The Ulster Volunteers were a truly massive Force, with almost 100,000 men and women in the ranks of its main body and its various special units when combined. Not surprisingly as an almost exclusively voluntary and civilian militia, the finances simply did not exist to provide the entire U.V.F. with a standard form of uniform. Instead the many different units purchased their own uniforms and equipment according to local resources, regarded as an acceptable practise as long as broad guidelines and criteria issued by the Headquarters staff were adhered to.
The Force however did have some standardisation in dress. One element was of course the Volunteer lapel Badge which bore each volunteer’s number on the rear along with a reference initial for his County. All Volunteers were under orders to wear this badge at all times. The other item that every U.V.F. Volunteer and unit shared was the Canvas armband.
The Force was divided into a large number of units and subdivided parts. At the highest level the U.V.F. was split into County Divisions. These were then broken down into Regiments and further divided into Battalions. At its peak there were a total of 20 Regiments and 70 Battalions. Each of these Battalions consisted of Company’s that where themselves split into Half Coy’s, Sections and Squads. Canvas Armlets were deemed the best solution in order to clearly define these different bodies and their various officers.
Canvas armbands were first issued in October 1913, with prior to that printed paper versions being used across the Province. One of the first official Volunteer orders, U.V.F. Order 0.8. 20th October 1913, referenced that ‘…canvas armlet with strap and buckle attachment… will shortly be issued for the use of all organised battalions.’ It further stated that they would be available via County Secretary and were to be worn by Volunteers at every parade. Notably a document issued by Lt. Colonel T.V.P. McCammon entitled ‘Instructions as to the Requisition and issue of Canvas Armlets’, outlined very clearly at the end that ‘…these armlets are not to be issued to non-effectives, or to any man who is considered inefficient.’
Armlets were primarily issued in three colours in the form of blue, red and drab (khaki); a detail clarified officially by H.Q. staff at the beginning of May 1914 via official U.V.F. Order no. 46. Blue armbands were for those officers at divisional and regimental commander rank and their associated staff, with these particular armbands having yellow markings. Battalion commanders and their officers (including command ranks of each company) were red ; and all remaining ranks were drab including Sergeant-Majors, Section Commanders, Squad Commanders and the normal Rank and File Volunteers. The armlets of the Headquarters staff were issued in Red Canvas.
The basic design saw each Armlet topped with the letters U.V.F, with at the bottom the name of the particular Regiment or Division. The central part of the armband contained the Regimental Battalion number when appropriate i.e. on the vast majority of armbands barring those for Divisional leaders or specialised units. The one exception appears to be County Donegal and a few surving older North Belfast armbands. In both cases the Regimental number appears on the bottom and Regiment name in the centre. The Donegal armbands were made of linen/ vellum type material.
The original Armlet requisition form defined the different markings for each rank of the Force. Drab armlets for Rank and File had no markings; Squad commanders had one line, Section commanders’ two lines and Sergeant Majors three lines. Half Company commanders were red with a marking of one ring, Company commanders were red with two rings, Battalion second in command and adjutants were red with a Red Hand at both sides; and Battalion commanders’ red with a Red Hand and one ring at either side. Those issued to Regimental Commanders were blue with Red Hand and two rings, while Divisional Commanders were blue with Red Hand and three rings. Other Regimental and Divisional level staff armbands took the same form as those of the officers at Company and Battalion while also on blue canvas.

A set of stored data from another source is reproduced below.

/-- R164, R161: RX_CRCERR always completes: the payload is not read, mask and the receive flags are cleared,
and the block resumes: SF 7 and ARM_SCAN into Scan with hop or CAD enabled, else continuous receive in Rx;
no timer, no staging byte and no other register changes. With plain primitives and no radio step between the
actions the mask ends 0 and of the flags bits 7:4 are cleared and bits 3:0 kept (that the CRC_ON read has no
effect on the transceiver is R55's default, assumption log 11). -/
def Obligations.CrcErrorResumesWithoutReading : Prop :=
  ∀ (d : Dw) (s : State),
    ∃ (t : State) (c : Byte), exec (.rxCrcerr d) s = .next t ∧
      (∀ v l, s.radio.crcOn = v :: l → c = v) ∧
      t.block = { s.block with
        state := if s.block.hopEn || s.block.cadEn then stScan else stRx,
        sf := if s.block.hopEn || s.block.cadEn then 7 else s.block.sf } ∧
      t.actions = s.actions ++ [.rd (.status .crcOn) c, .log .rxCrc, .clrMask, .clrFlags 0xF0,
        if s.block.hopEn || s.block.cadEn then .armScan s.block.channel 7 else .startRxCont] ∧
      s.sameElsewhere t ∧
      (s.params.plainRadio → s.radioStill →
        t.radio.flags = s.radio.flags &&& 0x0F ∧ t.radio.mask = 0)

/-- R165, R167: RX_READFAIL completes for every length within the contract: `rxTime` at the time sample,
`inLen` 0, the marker set, Scan, SF kept; only the mask is cleared; every staging byte at or above the
capacity and all of OUT_BUF read as before (IN_BUF below the capacity is unspecified, R56). That the CRC_ON
read has no effect on the flags is R55's default (assumption log 11). -/
def Obligations.FailedReadGoesToScanWithTheFlagsKept : Prop :=
  ∀ (d : Dw) (s : State), Memory.wfBelow s.params.inCap s.block.inBuf → s.rxLength ≤ s.params.inCap →
    ∃ (t : State) (c : Byte) (n : Half) (bytes : List Byte) (buf : Memory),
      exec (.rxReadfail d) s = .next t ∧ (n.toInt = s.rxLength) ∧
      (∀ v l, s.radio.crcOn = v :: l → c = v) ∧
      t.block = { s.block with
        rxTime := s.now, inLen := 0, softEvent := true, state := stScan, inBuf := buf } ∧
      (∀ j, s.params.inCap ≤ j → memRead buf j = memRead s.block.inBuf j) ∧
      t.actions = s.actions ++
        [.rd (.status .crcOn) c, .readPacket n bytes, .log .rxReadfail, .clrMask] ∧
      s.sameElsewhere t ∧ t.radio.mask = 0 ∧
      (s.params.plainRadio → s.radioStill → t.radio.flags = s.radio.flags)

/-- R166, R161, R167, R170 to R174: RX_OK completes for every positive length within the contract, from the
pending answers: the packet's bytes in IN_BUF from index 0 on and 0 above them up to the capacity, its
length, decoded SNR, corrected RSSI and SF; exactly the record of those five handed to the parser; the
resumed state and SF; mask and flags cleared last; `eventTime` and `rxTime` at the time sample, `doneTime`
kept. OUT_BUF and every other register are unchanged. -/
def Obligations.GoodPacketIsStagedAndDelivered : Prop :=
  ∀ (d : Dw) (s : State) (c snr rssi sfc : Byte) (cs snrs rssis sfcs : List Byte)
    (p : PktAnswer) (ps : List PktAnswer) (k : Int) (ks : List Int),
    Memory.wfBelow s.params.inCap s.block.inBuf →
    s.radio.crcOn = c :: cs → s.radio.packets = p :: ps → s.radio.pktSnr = snr :: snrs →
    s.radio.pktRssi = rssi :: rssis → s.radio.sfCfg = sfc :: sfcs → s.parser = k :: ks →
    0 < p.n.toInt → p.n.toInt ≤ s.params.inCap → s.params.inCap ≤ 256 → p.bytes.length = p.n.toNat →
    ∃ (t : State) (buf : Memory), exec (.rxOk d) s = .next t ∧
      (∀ j, memRead buf j =
        if j < p.n.toNat then p.bytes.getD j 0
        else if j < s.params.inCap then 0 else memRead s.block.inBuf j) ∧
      t.block = { s.block with
        rxTime := s.now, inBuf := buf, inLen := p.n,
        inSnr := snrDecode s.params.snrRound snr,
        inRssi := BitVec.ofInt 16 ((rssi.toNat : Int) +
          if s.block.xcvrModel then s.params.rssiCorrB else s.params.rssiCorrA),
        inSf := sfc.extractLsb' 0 4,
        state := if s.block.hopEn || s.block.cadEn then stScan else stRx,
        sf := if s.block.hopEn || s.block.cadEn then 7 else s.block.sf,
        eventTime := s.now, softEvent := false } ∧
      t.actions = s.actions ++
        [.rd (.status .crcOn) c, .readPacket p.n p.bytes, .rd (.status .pktSnr) snr,
          .rd (.status .pktRssi) rssi, .rd (.status .sfCfg) sfc,
          .deliver ⟨p.bytes, p.n, t.block.inSnr, t.block.inRssi, t.block.inSf⟩ k,
          .log .parserResult,
          if s.block.hopEn || s.block.cadEn then .armScan s.block.channel 7 else .startRxCont,
          .clrMask, .clrFlags 0xFF] ∧
      t.radio.flags = 0 ∧ t.radio.mask = 0 ∧ t.parser = ks ∧ t.radio.packets = ps ∧
      t.now = s.now ∧ t.script = s.script ∧ t.reply = s.reply ∧ t.params = s.params
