-- ==== Sys2Proof/Tests/Slice0.lean ====
section
/-! SUPPORT. Tests. Words and expected results come from spec/30_encoding.md and from the vectors of
spec/95_test_vectors.md (their ids stand in the docstrings); then, for every statement with hypotheses, a
concrete case that meets them. -/

namespace Sys2Proof.Tests
open Sys2Proof Sys2Proof.Machine

/-! ### Ill-formed terms -/

/-- A dispatch word with neither hop nor CAD mode enabled. -/
def dwOf (active : Byte) (st : BitVec 3) (hs : Bool) (sf : BitVec 4) : Dw := ⟨active, st, hs, false, hs, sf⟩

theorem test_illformed_hop :
    (Instr.hopDoneTo (dwOf 0 1 false 7)).wellFormed = false ∧
    (Instr.hopEventTo (dwOf 0 2 false 7)).wellFormed = false ∧
    (Instr.hopIdle (dwOf 0 1 false 7)).wellFormed = false := by decide

theorem test_illformed_init_scan :
    (Instr.init (dwOf 0 1 false 7)).wellFormed = false ∧ (Instr.init (dwOf 0 0 true 7)).wellFormed = false ∧
    (Instr.scanDet (dwOf 0x04 1 false 7)).wellFormed = false ∧
    (Instr.scanDone (dwOf 0x05 1 false 7)).wellFormed = false ∧
    (Instr.scanIdle (dwOf 0x02 1 false 7)).wellFormed = false ∧
    (Instr.scanUnk (dwOf 0 1 false 7)).wellFormed = false ∧
    (Instr.scanUnk (dwOf 0x04 1 false 7)).wellFormed = false := by decide

theorem test_illformed_cad :
    (Instr.cadDet (dwOf 0x01 1 false 7)).wellFormed = false ∧
    (Instr.cadStep (dwOf 0x04 2 false 12)).wellFormed = false ∧
    (Instr.cadWrap (dwOf 0x04 2 false 11)).wellFormed = false ∧
    (Instr.cadIdle (dwOf 0x40 2 false 7)).wellFormed = false ∧
    (Instr.cadUnk (dwOf 0 2 false 7)).wellFormed = false := by decide

theorem test_illformed_rx :
    (Instr.rxCrcerr (dwOf 0x20 3 false 7)).wellFormed = false ∧
    (Instr.rxReadfail (dwOf 0x80 3 false 7)).wellFormed = false ∧
    (Instr.rxOk (dwOf 0x40 1 false 7)).wellFormed = false ∧
    (Instr.rxTimeout (dwOf 0xC0 3 false 7)).wellFormed = false ∧
    (Instr.rxHdr (dwOf 0x30 3 false 7)).wellFormed = false ∧
    (Instr.rxIdle (dwOf 0x10 3 false 7)).wellFormed = false ∧
    (Instr.rxUnk (dwOf 0x10 3 false 7)).wellFormed = false ∧
    (Instr.rxUnk (dwOf 0 3 false 7)).wellFormed = false := by decide

theorem test_illformed_tx :
    (Instr.tx (dwOf 0 5 false 7)).wellFormed = false ∧
    (Instr.txdoneOk (dwOf 0x04 5 false 7)).wellFormed = false ∧
    (Instr.txdoneWait (dwOf 0x08 5 false 7)).wellFormed = false ∧
    (Instr.txdoneUnk (dwOf 0x48 5 false 7)).wellFormed = false ∧
    (Instr.txdoneUnk (dwOf 0 5 false 7)).wellFormed = false ∧
    (Instr.badState (dwOf 0 5 false 7)).wellFormed = false := by decide

theorem test_illformed_host :
    (Instr.hRead 0x02 0).wellFormed = false ∧ (Instr.hRead 0x0A 0).wellFormed = false ∧
    (Instr.hOutWrite 0x17 0).wellFormed = false ∧ (Instr.hOutWrite 0x1E 0).wellFormed = false := by decide

/-! ### Words written out from the spec's encodings -/

/-- V-H1, V-C4 (30_encoding.md R80, R83): the HOP group, in Cad and in Scan. -/
theorem test_decode_hop :
    decodeDw 0x93A00 = .ok (.hopGroup ⟨0x00, 2, true, true, true, 9⟩) ∧
    decodeDw 0x73900 = .ok (.hopGroup ⟨0x00, 1, true, true, true, 7⟩) := by decide

/-- V-S1, V-S2, V-S5, V-C2, V-S7. -/
theorem test_decode_init_scan :
    decodeDw 0x71044 = .ok (.row (.init ⟨0x44, 0, false, true, false, 7⟩)) ∧
    decodeDw 0x71101 = .ok (.row (.scanDet ⟨0x01, 1, false, true, false, 7⟩)) ∧
    decodeDw 0x71104 = .ok (.row (.scanDone ⟨0x04, 1, false, true, false, 7⟩)) ∧
    decodeDw 0x71100 = .ok (.row (.scanIdle ⟨0x00, 1, false, true, false, 7⟩)) ∧
    decodeDw 0x71108 = .ok (.row (.scanUnk ⟨0x08, 1, false, true, false, 7⟩)) := by decide

/-- V-K1, V-K2, V-K4, V-K9, V-K10. -/
theorem test_decode_cad :
    decodeDw 0x91205 = .ok (.row (.cadDet ⟨0x05, 2, false, true, false, 9⟩)) ∧
    decodeDw 0x71204 = .ok (.row (.cadStep ⟨0x04, 2, false, true, false, 7⟩)) ∧
    decodeDw 0xC1204 = .ok (.row (.cadWrap ⟨0x04, 2, false, true, false, 12⟩)) ∧
    decodeDw 0x81200 = .ok (.row (.cadIdle ⟨0x00, 2, false, true, false, 8⟩)) ∧
    decodeDw 0xA1240 = .ok (.row (.cadUnk ⟨0x40, 2, false, true, false, 10⟩)) := by decide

These accounted for the vast majority of armbands issued to the Force, and it would appear that almost 90,000 were distributed. There were however also many other variations on the format. At Company and Battalion level armbands were created that had the letter T on either side designating the Battalions Transport staff; QM designated Quarter Master; and images of two small flags designated Signalling corps. Those Armlets in connection with the Nursing and Medical Corps tended to be printed on white canvas with most featuring a red-cross in the centre. U.V.F. hospital staff had hospital written within this red-cross. Across the Ulster Signalling and Dispatch Riding Corps, Motor Car Corps, Ulster Special Service Force, Young Citizen Volunteers and Enniskillen Horse there were yet further variations.
The breadth and detail of the armlet scheme within the U.V.F. illustrates the factual reality that it was not just people ‘playing soldiers’. The Volunteers took their existence seriously. They were an army who had dedicated themselves to fight for a cause. The Armlet designation system is just one of many elements of its preparation and organisation that clearly illustrated this.